■ **Exercise**
State the number of lines with "keeps" in the listing, leaving out everything else.

■ **Dataset extract**
§

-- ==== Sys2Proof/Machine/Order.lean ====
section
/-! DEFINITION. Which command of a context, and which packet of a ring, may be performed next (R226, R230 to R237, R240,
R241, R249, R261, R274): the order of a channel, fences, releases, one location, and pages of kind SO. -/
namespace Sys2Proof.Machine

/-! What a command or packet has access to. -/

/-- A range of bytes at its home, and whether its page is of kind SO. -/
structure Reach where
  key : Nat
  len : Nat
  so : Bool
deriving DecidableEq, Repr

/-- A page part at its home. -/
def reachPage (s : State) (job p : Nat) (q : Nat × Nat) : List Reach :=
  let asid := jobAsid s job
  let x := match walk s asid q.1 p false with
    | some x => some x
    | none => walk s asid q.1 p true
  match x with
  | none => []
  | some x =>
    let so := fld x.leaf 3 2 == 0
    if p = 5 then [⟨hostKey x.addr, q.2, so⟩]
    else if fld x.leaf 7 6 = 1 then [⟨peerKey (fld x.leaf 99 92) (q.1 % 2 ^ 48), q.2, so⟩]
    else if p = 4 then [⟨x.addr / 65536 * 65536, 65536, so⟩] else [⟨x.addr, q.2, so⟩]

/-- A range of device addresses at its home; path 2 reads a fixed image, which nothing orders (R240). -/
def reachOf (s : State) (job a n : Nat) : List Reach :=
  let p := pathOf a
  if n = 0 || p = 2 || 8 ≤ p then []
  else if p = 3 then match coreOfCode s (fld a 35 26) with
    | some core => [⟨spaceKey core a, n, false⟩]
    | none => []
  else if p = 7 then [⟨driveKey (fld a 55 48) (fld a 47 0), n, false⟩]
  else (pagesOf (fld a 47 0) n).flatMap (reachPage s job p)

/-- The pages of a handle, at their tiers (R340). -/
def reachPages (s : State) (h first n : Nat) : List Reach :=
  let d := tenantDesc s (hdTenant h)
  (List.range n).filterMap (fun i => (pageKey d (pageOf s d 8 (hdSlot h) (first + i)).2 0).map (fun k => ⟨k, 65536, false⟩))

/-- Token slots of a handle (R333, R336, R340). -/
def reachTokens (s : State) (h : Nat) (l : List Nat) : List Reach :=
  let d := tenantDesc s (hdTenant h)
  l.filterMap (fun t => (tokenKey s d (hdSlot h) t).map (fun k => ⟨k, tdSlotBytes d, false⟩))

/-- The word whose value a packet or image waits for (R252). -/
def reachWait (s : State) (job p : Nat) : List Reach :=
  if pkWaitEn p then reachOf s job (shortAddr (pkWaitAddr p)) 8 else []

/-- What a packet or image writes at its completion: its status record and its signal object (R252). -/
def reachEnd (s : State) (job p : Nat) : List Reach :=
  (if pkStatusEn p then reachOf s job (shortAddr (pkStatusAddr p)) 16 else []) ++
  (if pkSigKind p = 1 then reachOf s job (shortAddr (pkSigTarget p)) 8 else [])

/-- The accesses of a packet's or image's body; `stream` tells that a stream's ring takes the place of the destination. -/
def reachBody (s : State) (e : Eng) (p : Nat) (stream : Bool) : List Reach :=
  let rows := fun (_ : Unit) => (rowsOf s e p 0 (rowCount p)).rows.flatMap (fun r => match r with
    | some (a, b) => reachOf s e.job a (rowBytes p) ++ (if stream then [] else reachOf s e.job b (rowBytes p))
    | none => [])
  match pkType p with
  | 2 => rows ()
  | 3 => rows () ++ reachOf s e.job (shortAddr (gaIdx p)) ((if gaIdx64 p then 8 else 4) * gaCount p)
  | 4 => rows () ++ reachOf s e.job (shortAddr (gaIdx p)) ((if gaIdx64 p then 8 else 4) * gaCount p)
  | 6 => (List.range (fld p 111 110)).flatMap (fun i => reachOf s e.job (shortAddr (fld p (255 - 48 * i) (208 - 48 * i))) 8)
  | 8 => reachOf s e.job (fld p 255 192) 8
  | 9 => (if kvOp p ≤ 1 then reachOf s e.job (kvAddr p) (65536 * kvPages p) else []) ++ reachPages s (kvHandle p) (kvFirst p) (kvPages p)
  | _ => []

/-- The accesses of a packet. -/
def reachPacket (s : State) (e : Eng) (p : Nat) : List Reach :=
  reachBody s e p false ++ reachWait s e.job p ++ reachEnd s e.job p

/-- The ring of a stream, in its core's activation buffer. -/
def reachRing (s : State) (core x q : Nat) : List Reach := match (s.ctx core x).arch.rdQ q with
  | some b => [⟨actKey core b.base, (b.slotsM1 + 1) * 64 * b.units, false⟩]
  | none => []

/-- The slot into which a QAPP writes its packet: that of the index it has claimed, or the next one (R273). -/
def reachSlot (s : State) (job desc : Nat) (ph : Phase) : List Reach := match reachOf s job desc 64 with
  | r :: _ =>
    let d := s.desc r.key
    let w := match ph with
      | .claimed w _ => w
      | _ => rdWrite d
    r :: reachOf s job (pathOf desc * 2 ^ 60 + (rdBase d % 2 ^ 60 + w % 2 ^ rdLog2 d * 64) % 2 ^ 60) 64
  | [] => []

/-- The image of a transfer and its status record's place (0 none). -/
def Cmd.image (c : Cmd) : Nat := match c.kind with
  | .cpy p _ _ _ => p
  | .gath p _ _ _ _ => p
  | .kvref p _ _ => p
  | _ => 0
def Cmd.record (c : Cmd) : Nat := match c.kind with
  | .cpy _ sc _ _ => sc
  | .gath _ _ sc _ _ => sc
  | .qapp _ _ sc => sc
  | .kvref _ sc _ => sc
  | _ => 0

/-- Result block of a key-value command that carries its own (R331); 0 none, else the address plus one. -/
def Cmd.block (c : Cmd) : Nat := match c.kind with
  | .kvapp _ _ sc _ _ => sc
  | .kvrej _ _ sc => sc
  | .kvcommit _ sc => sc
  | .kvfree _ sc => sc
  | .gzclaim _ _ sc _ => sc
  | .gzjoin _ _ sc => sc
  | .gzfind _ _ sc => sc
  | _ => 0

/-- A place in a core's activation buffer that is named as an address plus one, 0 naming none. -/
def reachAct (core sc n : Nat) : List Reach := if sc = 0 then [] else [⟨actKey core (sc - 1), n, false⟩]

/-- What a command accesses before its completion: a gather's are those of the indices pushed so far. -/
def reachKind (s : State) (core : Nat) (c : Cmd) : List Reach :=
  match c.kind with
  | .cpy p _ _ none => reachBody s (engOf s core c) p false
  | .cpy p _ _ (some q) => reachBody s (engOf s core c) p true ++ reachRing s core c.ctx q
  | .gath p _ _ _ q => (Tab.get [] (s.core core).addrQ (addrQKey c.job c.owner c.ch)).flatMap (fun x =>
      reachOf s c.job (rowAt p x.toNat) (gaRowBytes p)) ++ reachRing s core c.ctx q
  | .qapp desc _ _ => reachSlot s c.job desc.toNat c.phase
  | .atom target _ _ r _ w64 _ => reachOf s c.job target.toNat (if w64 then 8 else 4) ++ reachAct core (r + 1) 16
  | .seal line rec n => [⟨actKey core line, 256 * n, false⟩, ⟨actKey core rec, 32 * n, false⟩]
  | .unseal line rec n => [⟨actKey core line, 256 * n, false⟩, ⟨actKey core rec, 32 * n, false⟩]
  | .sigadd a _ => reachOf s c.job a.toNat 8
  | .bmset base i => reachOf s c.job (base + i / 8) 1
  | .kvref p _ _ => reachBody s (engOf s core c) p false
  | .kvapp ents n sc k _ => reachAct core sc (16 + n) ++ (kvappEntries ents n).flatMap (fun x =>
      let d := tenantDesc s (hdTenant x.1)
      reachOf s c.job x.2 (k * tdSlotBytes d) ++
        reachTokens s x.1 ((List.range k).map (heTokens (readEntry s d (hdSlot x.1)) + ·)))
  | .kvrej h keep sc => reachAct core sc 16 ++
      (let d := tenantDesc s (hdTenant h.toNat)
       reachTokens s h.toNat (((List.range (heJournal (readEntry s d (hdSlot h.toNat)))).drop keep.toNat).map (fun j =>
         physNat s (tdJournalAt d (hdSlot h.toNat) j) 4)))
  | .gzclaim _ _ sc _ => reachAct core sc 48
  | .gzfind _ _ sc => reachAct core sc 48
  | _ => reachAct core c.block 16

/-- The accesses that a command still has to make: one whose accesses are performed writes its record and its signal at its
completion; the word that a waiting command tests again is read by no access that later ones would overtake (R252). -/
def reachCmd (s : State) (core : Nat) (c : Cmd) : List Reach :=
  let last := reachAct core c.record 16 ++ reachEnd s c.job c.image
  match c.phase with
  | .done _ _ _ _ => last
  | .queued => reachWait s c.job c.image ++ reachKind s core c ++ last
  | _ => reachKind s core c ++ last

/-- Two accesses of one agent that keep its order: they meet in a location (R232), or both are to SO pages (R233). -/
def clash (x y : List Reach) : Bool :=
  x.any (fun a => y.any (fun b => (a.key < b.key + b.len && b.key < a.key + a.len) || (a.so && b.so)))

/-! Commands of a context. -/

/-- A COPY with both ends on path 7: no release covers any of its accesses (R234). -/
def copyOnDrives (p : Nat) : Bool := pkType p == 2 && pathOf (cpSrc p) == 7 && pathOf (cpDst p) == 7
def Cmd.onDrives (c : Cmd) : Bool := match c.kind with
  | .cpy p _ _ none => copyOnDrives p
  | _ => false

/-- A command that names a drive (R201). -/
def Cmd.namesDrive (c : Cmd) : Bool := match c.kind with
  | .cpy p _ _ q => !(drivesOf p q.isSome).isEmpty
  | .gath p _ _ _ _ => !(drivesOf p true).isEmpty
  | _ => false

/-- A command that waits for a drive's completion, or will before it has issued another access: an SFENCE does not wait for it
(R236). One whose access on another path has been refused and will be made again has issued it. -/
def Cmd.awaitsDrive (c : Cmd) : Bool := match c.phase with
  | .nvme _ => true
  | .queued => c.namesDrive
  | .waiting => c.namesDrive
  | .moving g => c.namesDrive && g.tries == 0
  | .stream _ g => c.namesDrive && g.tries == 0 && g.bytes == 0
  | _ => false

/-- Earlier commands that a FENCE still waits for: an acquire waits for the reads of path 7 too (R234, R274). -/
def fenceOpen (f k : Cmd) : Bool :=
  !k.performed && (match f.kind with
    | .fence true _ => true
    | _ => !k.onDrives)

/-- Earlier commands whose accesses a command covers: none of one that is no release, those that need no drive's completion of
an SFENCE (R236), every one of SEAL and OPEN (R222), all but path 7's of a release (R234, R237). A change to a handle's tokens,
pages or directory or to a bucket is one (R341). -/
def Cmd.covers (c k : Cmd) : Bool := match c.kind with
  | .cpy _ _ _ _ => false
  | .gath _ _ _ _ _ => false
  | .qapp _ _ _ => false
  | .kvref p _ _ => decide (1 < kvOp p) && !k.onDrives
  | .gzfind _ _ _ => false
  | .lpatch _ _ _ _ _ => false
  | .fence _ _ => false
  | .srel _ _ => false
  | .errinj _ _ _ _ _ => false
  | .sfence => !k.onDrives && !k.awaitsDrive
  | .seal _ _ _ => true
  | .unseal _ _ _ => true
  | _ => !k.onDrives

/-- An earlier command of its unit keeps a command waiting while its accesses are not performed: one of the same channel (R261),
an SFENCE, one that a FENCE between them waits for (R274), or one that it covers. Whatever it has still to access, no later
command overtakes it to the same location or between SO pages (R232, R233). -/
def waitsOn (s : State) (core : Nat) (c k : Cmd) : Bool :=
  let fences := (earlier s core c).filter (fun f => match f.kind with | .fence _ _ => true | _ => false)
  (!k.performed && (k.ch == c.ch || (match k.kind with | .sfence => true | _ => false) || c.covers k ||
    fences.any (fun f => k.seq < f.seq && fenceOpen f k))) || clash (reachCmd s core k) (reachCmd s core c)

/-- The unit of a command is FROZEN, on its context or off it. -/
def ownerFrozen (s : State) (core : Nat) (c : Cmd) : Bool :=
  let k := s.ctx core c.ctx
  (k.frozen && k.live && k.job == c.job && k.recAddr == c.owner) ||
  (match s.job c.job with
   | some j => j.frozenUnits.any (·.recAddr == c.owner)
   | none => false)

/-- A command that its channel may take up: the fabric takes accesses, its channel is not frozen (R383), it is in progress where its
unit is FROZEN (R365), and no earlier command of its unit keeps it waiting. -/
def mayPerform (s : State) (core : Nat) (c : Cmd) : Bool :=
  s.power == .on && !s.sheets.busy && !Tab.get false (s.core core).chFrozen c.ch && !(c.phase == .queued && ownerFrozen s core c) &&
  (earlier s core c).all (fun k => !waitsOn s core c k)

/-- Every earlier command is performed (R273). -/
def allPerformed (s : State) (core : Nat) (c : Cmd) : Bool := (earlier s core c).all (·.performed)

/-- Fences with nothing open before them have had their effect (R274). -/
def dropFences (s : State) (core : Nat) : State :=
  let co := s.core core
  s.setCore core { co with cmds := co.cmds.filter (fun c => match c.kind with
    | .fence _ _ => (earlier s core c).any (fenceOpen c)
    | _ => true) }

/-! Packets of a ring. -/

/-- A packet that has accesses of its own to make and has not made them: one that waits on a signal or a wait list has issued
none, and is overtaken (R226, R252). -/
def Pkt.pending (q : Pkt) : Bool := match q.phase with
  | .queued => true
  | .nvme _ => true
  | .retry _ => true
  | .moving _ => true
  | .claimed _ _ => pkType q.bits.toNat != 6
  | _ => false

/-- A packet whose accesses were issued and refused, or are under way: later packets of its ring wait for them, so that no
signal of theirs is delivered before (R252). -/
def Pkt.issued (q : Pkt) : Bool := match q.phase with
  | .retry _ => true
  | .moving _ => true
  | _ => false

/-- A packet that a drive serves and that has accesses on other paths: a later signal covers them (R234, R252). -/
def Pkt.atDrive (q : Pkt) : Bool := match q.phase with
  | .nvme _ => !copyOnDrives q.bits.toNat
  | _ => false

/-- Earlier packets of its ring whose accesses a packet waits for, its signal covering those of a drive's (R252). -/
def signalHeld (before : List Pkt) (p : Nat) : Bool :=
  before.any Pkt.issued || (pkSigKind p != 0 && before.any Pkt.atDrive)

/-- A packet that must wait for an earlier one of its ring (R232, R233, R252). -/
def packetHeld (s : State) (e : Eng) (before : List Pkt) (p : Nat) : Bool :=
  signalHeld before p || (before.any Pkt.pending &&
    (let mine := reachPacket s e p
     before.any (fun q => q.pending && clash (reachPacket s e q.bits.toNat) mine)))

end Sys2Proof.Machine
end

§

■ **Output below**
2